--- Task prompt ---
Show every line below where "lean" can be found.

--- Input data ---
-.-.-

@[simp] theorem settleTimer_clt (s : State) : (settleTimer s).clt = s.clt := by
  simp [settleTimer]
@[simp] theorem settleTimer_sbu (s : State) : (settleTimer s).sbu = s.sbu := by
  simp [settleTimer]
@[simp] theorem settleTimer_crs (s : State) : (settleTimer s).crs = s.crs := by
  simp [settleTimer]
@[simp] theorem settleTimer_fls (s : State) : (settleTimer s).fls = s.fls := by
  simp [settleTimer]
@[simp] theorem settleTimer_chd (s : State) : (settleTimer s).chd = s.chd := by
  simp [settleTimer]
@[simp] theorem settleTimer_sws (s : State) : (settleTimer s).sws = s.sws := by
  simp [settleTimer]
@[simp] theorem settleTimer_bde (s : State) : (settleTimer s).bde = s.bde := by
  simp [settleTimer]
@[simp] theorem settleTimer_gau (s : State) : (settleTimer s).gau = s.gau := by
  simp [settleTimer]
@[simp] theorem settleTimer_lif (s : State) : (settleTimer s).lif = s.lif := by
  simp [settleTimer]
@[simp] theorem settleTimer_pins (s : State) : (settleTimer s).pins = s.pins := by
  simp [settleTimer]
@[simp] theorem settleTimer_store (s : State) : (settleTimer s).store = s.store := by
  simp [settleTimer]
@[simp] theorem settleTimer_freeCount (s : State) : (settleTimer s).freeCount = s.freeCount := by
  simp [settleTimer]
@[simp] theorem settleTimer_pending (s : State) : (settleTimer s).pending = s.pending := by
  simp [settleTimer]
@[simp] theorem settleTimer_mode (s : State) : (settleTimer s).mdc.mode = s.mdc.mode := rfl
@[simp] theorem settleTimer_op (s : State) : (settleTimer s).mdc.op = s.mdc.op := rfl
@[simp] theorem settleTimer_cause (s : State) : (settleTimer s).mdc.cause = s.mdc.cause := rfl
@[simp] theorem settleTimer_source (s : State) : (settleTimer s).mdc.source = s.mdc.source := rfl
@[simp] theorem settleTimer_held (s : State) : (settleTimer s).mdc.heldInReset = s.mdc.heldInReset := rfl

@[simp] theorem restartTimer_clt (s : State) : (restartTimer s).clt = s.clt := by
  simp [restartTimer]
@[simp] theorem restartTimer_sbu (s : State) : (restartTimer s).sbu = s.sbu := by
  simp [restartTimer]
@[simp] theorem restartTimer_crs (s : State) : (restartTimer s).crs = s.crs := by
  simp [restartTimer]
@[simp] theorem restartTimer_fls (s : State) : (restartTimer s).fls = s.fls := by
  simp [restartTimer]
@[simp] theorem restartTimer_chd (s : State) : (restartTimer s).chd = s.chd := by
  simp [restartTimer]
@[simp] theorem restartTimer_sws (s : State) : (restartTimer s).sws = s.sws := by
  simp [restartTimer]
@[simp] theorem restartTimer_bde (s : State) : (restartTimer s).bde = s.bde := by
  simp [restartTimer]
@[simp] theorem restartTimer_gau (s : State) : (restartTimer s).gau = s.gau := by
  simp [restartTimer]
@[simp] theorem restartTimer_lif (s : State) : (restartTimer s).lif = s.lif := by
  simp [restartTimer]
@[simp] theorem restartTimer_pins (s : State) : (restartTimer s).pins = s.pins := by
  simp [restartTimer]
@[simp] theorem restartTimer_store (s : State) : (restartTimer s).store = s.store := by
  simp [restartTimer]
@[simp] theorem restartTimer_freeCount (s : State) : (restartTimer s).freeCount = s.freeCount := by
  simp [restartTimer]
@[simp] theorem restartTimer_pending (s : State) : (restartTimer s).pending = s.pending := by
  simp [restartTimer]
@[simp] theorem restartTimer_mode (s : State) : (restartTimer s).mdc.mode = s.mdc.mode := rfl

/-! ### Link (Machine/Link.lean) -/

@[simp] theorem setLinkState_clt (l : Link) (s : State) : (setLinkState l s).clt = s.clt := by
  simp [setLinkState]
@[simp] theorem setLinkState_sbu (l : Link) (s : State) : (setLinkState l s).sbu = s.sbu := by
  simp [setLinkState]
@[simp] theorem setLinkState_crs (l : Link) (s : State) : (setLinkState l s).crs = s.crs := by
  simp [setLinkState]
@[simp] theorem setLinkState_fls (l : Link) (s : State) : (setLinkState l s).fls = s.fls := by
  simp [setLinkState]
@[simp] theorem setLinkState_chd (l : Link) (s : State) : (setLinkState l s).chd = s.chd := by
  simp [setLinkState]
@[simp] theorem setLinkState_sws (l : Link) (s : State) : (setLinkState l s).sws = s.sws := by
  simp [setLinkState]
@[simp] theorem setLinkState_bde (l : Link) (s : State) : (setLinkState l s).bde = s.bde := by
  simp [setLinkState]
@[simp] theorem setLinkState_gau (l : Link) (s : State) : (setLinkState l s).gau = s.gau := by
  simp [setLinkState]
@[simp] theorem setLinkState_mdc (l : Link) (s : State) : (setLinkState l s).mdc = s.mdc := by
  simp [setLinkState]
@[simp] theorem setLinkState_pins (l : Link) (s : State) : (setLinkState l s).pins = s.pins := by
  simp [setLinkState]
@[simp] theorem setLinkState_store (l : Link) (s : State) : (setLinkState l s).store = s.store := by
  simp [setLinkState]
@[simp] theorem setLinkState_freeCount (l : Link) (s : State) : (setLinkState l s).freeCount = s.freeCount := by
  simp [setLinkState]
@[simp] theorem setLinkState_pending (l : Link) (s : State) : (setLinkState l s).pending = s.pending := by
  simp [setLinkState]
@[simp] theorem setLinkState_link (l : Link) (s : State) : (setLinkState l s).lif.link = l := rfl
@[simp] theorem setLinkState_status (l : Link) (s : State) : (setLinkState l s).lif.status = s.lif.status := rfl
@[simp] theorem setLinkState_enable (l : Link) (s : State) : (setLinkState l s).lif.enable = s.lif.enable := rfl

@[simp] theorem answer_clt (r : Reply) (s : State) : (answer r s).clt = s.clt := by
  simp [answer]
@[simp] theorem answer_sbu (r : Reply) (s : State) : (answer r s).sbu = s.sbu := by
  simp [answer]
@[simp] theorem answer_crs (r : Reply) (s : State) : (answer r s).crs = s.crs := by
  simp [answer]
@[simp] theorem answer_fls (r : Reply) (s : State) : (answer r s).fls = s.fls := by
  simp [answer]
@[simp] theorem answer_chd (r : Reply) (s : State) : (answer r s).chd = s.chd := by
  simp [answer]
@[simp] theorem answer_sws (r : Reply) (s : State) : (answer r s).sws = s.sws := by
  simp [answer]
@[simp] theorem answer_bde (r : Reply) (s : State) : (answer r s).bde = s.bde := by
  simp [answer]
@[simp] theorem answer_gau (r : Reply) (s : State) : (answer r s).gau = s.gau := by
  simp [answer]
@[simp] theorem answer_mdc (r : Reply) (s : State) : (answer r s).mdc = s.mdc := by
  simp [answer]
@[simp] theorem answer_pins (r : Reply) (s : State) : (answer r s).pins = s.pins := by
  simp [answer]
@[simp] theorem answer_store (r : Reply) (s : State) : (answer r s).store = s.store := by
  simp [answer]
@[simp] theorem answer_freeCount (r : Reply) (s : State) : (answer r s).freeCount = s.freeCount := by
  simp [answer]
@[simp] theorem answer_pending (r : Reply) (s : State) : (answer r s).pending = s.pending := by
  simp [answer]
@[simp] theorem answer_link (r : Reply) (s : State) : (answer r s).lif.link = .replyReady r := rfl
@[simp] theorem answer_status (r : Reply) (s : State) : (answer r s).lif.status = s.lif.status := rfl
@[simp] theorem answer_enable (r : Reply) (s : State) : (answer r s).lif.enable = s.lif.enable := rfl

@[simp] theorem takeFetch_clt (n : Nat) (s : State) : (takeFetch n s).clt = s.clt := by
  unfold takeFetch; split <;> rfl
@[simp] theorem takeFetch_sbu (n : Nat) (s : State) : (takeFetch n s).sbu = s.sbu := by
  unfold takeFetch; split <;> rfl
@[simp] theorem takeFetch_crs (n : Nat) (s : State) : (takeFetch n s).crs = s.crs := by
  unfold takeFetch; split <;> rfl
@[simp] theorem takeFetch_fls (n : Nat) (s : State) : (takeFetch n s).fls = s.fls := by
  unfold takeFetch; split <;> rfl
@[simp] theorem takeFetch_chd (n : Nat) (s : State) : (takeFetch n s).chd = s.chd := by
  unfold takeFetch; split <;> rfl
@[simp] theorem takeFetch_sws (n : Nat) (s : State) : (takeFetch n s).sws = s.sws := by
  unfold takeFetch; split <;> rfl
@[simp] theorem takeFetch_bde (n : Nat) (s : State) : (takeFetch n s).bde = s.bde := by
  unfold takeFetch; split <;> rfl
@[simp] theorem takeFetch_gau (n : Nat) (s : State) : (takeFetch n s).gau = s.gau := by
  unfold takeFetch; split <;> rfl
@[simp] theorem takeFetch_mdc (n : Nat) (s : State) : (takeFetch n s).mdc = s.mdc := by
  unfold takeFetch; split <;> rfl
@[simp] theorem takeFetch_pins (n : Nat) (s : State) : (takeFetch n s).pins = s.pins := by
  unfold takeFetch; split <;> rfl
@[simp] theorem takeFetch_store (n : Nat) (s : State) : (takeFetch n s).store = s.store := by
  unfold takeFetch; split <;> rfl
@[simp] theorem takeFetch_freeCount (n : Nat) (s : State) : (takeFetch n s).freeCount = s.freeCount := by
  unfold takeFetch; split <;> rfl
@[simp] theorem takeFetch_pending (n : Nat) (s : State) : (takeFetch n s).pending = s.pending := by
  unfold takeFetch; split <;> rfl

/-! ### Budget (Machine/Supply.lean) -/

@[simp] theorem setRuns_clt (d u : Nat) (s : State) : (setRuns d u s).clt = s.clt := by
  simp [setRuns]
@[simp] theorem setRuns_crs (d u : Nat) (s : State) : (setRuns d u s).crs = s.crs := by
  simp [setRuns]
@[simp] theorem setRuns_fls (d u : Nat) (s : State) : (setRuns d u s).fls = s.fls := by
  simp [setRuns]
@[simp] theorem setRuns_chd (d u : Nat) (s : State) : (setRuns d u s).chd = s.chd := by
  simp [setRuns]
@[simp] theorem setRuns_sws (d u : Nat) (s : State) : (setRuns d u s).sws = s.sws := by
  simp [setRuns]
@[simp] theorem setRuns_bde (d u : Nat) (s : State) : (setRuns d u s).bde = s.bde := by
  simp [setRuns]
@[simp] theorem setRuns_gau (d u : Nat) (s : State) : (setRuns d u s).gau = s.gau := by
  simp [setRuns]
@[simp] theorem setRuns_lif (d u : Nat) (s : State) : (setRuns d u s).lif = s.lif := by
  simp [setRuns]
@[simp] theorem setRuns_mdc (d u : Nat) (s : State) : (setRuns d u s).mdc = s.mdc := by
  simp [setRuns]
@[simp] theorem setRuns_pins (d u : Nat) (s : State) : (setRuns d u s).pins = s.pins := by
  simp [setRuns]
@[simp] theorem setRuns_store (d u : Nat) (s : State) : (setRuns d u s).store = s.store := by
  simp [setRuns]
@[simp] theorem setRuns_freeCount (d u : Nat) (s : State) : (setRuns d u s).freeCount = s.freeCount := by
  simp [setRuns]
@[simp] theorem setRuns_pending (d u : Nat) (s : State) : (setRuns d u s).pending = s.pending := by
  simp [setRuns]

@[simp] theorem setBand_clt (s : State) : (setBand s).clt = s.clt := by
  unfold setBand; split <;> simp
@[simp] theorem setBand_crs (s : State) : (setBand s).crs = s.crs := by
  unfold setBand; split <;> simp
@[simp] theorem setBand_fls (s : State) : (setBand s).fls = s.fls := by
  unfold setBand; split <;> simp
@[simp] theorem setBand_chd (s : State) : (setBand s).chd = s.chd := by
  unfold setBand; split <;> simp
@[simp] theorem setBand_sws (s : State) : (setBand s).sws = s.sws := by
  unfold setBand; split <;> simp
@[simp] theorem setBand_bde (s : State) : (setBand s).bde = s.bde := by
  unfold setBand; split <;> simp
@[simp] theorem setBand_gau (s : State) : (setBand s).gau = s.gau := by
  unfold setBand; split <;> simp
@[simp] theorem setBand_mdc (s : State) : (setBand s).mdc = s.mdc := by
  unfold setBand; split <;> simp
@[simp] theorem setBand_pins (s : State) : (setBand s).pins = s.pins := by
  unfold setBand; split <;> simp
@[simp] theorem setBand_store (s : State) : (setBand s).store = s.store := by
  unfold setBand; split <;> simp
@[simp] theorem setBand_freeCount (s : State) : (setBand s).freeCount = s.freeCount := by
  unfold setBand; split <;> simp
@[simp] theorem setBand_pending (s : State) : (setBand s).pending = s.pending := by
  unfold setBand; split <;> simp

@[simp] theorem setCharging_clt (s : State) : (setCharging s).clt = s.clt := by
  simp [setCharging]
@[simp] theorem setCharging_crs (s : State) : (setCharging s).crs = s.crs := by
  simp [setCharging]
@[simp] theorem setCharging_fls (s : State) : (setCharging s).fls = s.fls := by
  simp [setCharging]
@[simp] theorem setCharging_chd (s : State) : (setCharging s).chd = s.chd := by
  simp [setCharging]
@[simp] theorem setCharging_sws (s : State) : (setCharging s).sws = s.sws := by
  simp [setCharging]
@[simp] theorem setCharging_bde (s : State) : (setCharging s).bde = s.bde := by
  simp [setCharging]
@[simp] theorem setCharging_gau (s : State) : (setCharging s).gau = s.gau := by
  simp [setCharging]
@[simp] theorem setCharging_mdc (s : State) : (setCharging s).mdc = s.mdc := by
  simp [setCharging]
@[simp] theorem setCharging_pins (s : State) : (setCharging s).pins = s.pins := by
  simp [setCharging]
@[simp] theorem setCharging_store (s : State) : (setCharging s).store = s.store := by
  simp [setCharging]
@[simp] theorem setCharging_freeCount (s : State) : (setCharging s).freeCount = s.freeCount := by
  simp [setCharging]
@[simp] theorem setCharging_pending (s : State) : (setCharging s).pending = s.pending := by
  simp [setCharging]

@[simp] theorem countRecovery_crs (s : State) : (countRecovery s).crs = s.crs := by
  unfold countRecovery; (repeat' split) <;> simp
@[simp] theorem countRecovery_fls (s : State) : (countRecovery s).fls = s.fls := by
  unfold countRecovery; (repeat' split) <;> simp
@[simp] theorem countRecovery_chd (s : State) : (countRecovery s).chd = s.chd := by
  unfold countRecovery; (repeat' split) <;> simp
@[simp] theorem countRecovery_sws (s : State) : (countRecovery s).sws = s.sws := by
  unfold countRecovery; (repeat' split) <;> simp
@[simp] theorem countRecovery_bde (s : State) : (countRecovery s).bde = s.bde := by
  unfold countRecovery; (repeat' split) <;> simp
@[simp] theorem countRecovery_gau (s : State) : (countRecovery s).gau = s.gau := by
  unfold countRecovery; (repeat' split) <;> simp
@[simp] theorem countRecovery_lif (s : State) : (countRecovery s).lif = s.lif := by
  unfold countRecovery; (repeat' split) <;> simp
@[simp] theorem countRecovery_mdc (s : State) : (countRecovery s).mdc = s.mdc := by
  unfold countRecovery; (repeat' split) <;> simp
@[simp] theorem countRecovery_pins (s : State) : (countRecovery s).pins = s.pins := by
  unfold countRecovery; (repeat' split) <;> simp
@[simp] theorem countRecovery_store (s : State) : (countRecovery s).store = s.store := by
  unfold countRecovery; (repeat' split) <;> simp
@[simp] theorem countRecovery_freeCount (s : State) : (countRecovery s).freeCount = s.freeCount := by
  unfold countRecovery; (repeat' split) <;> simp
@[simp] theorem countRecovery_pending (s : State) : (countRecovery s).pending = s.pending := by
  unfold countRecovery; (repeat' split) <;> simp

-.-.-

--- Task output ---
/-! ### Link (Machine/Link.lean) -/
/-! ### Budget (Machine/Supply.lean) -/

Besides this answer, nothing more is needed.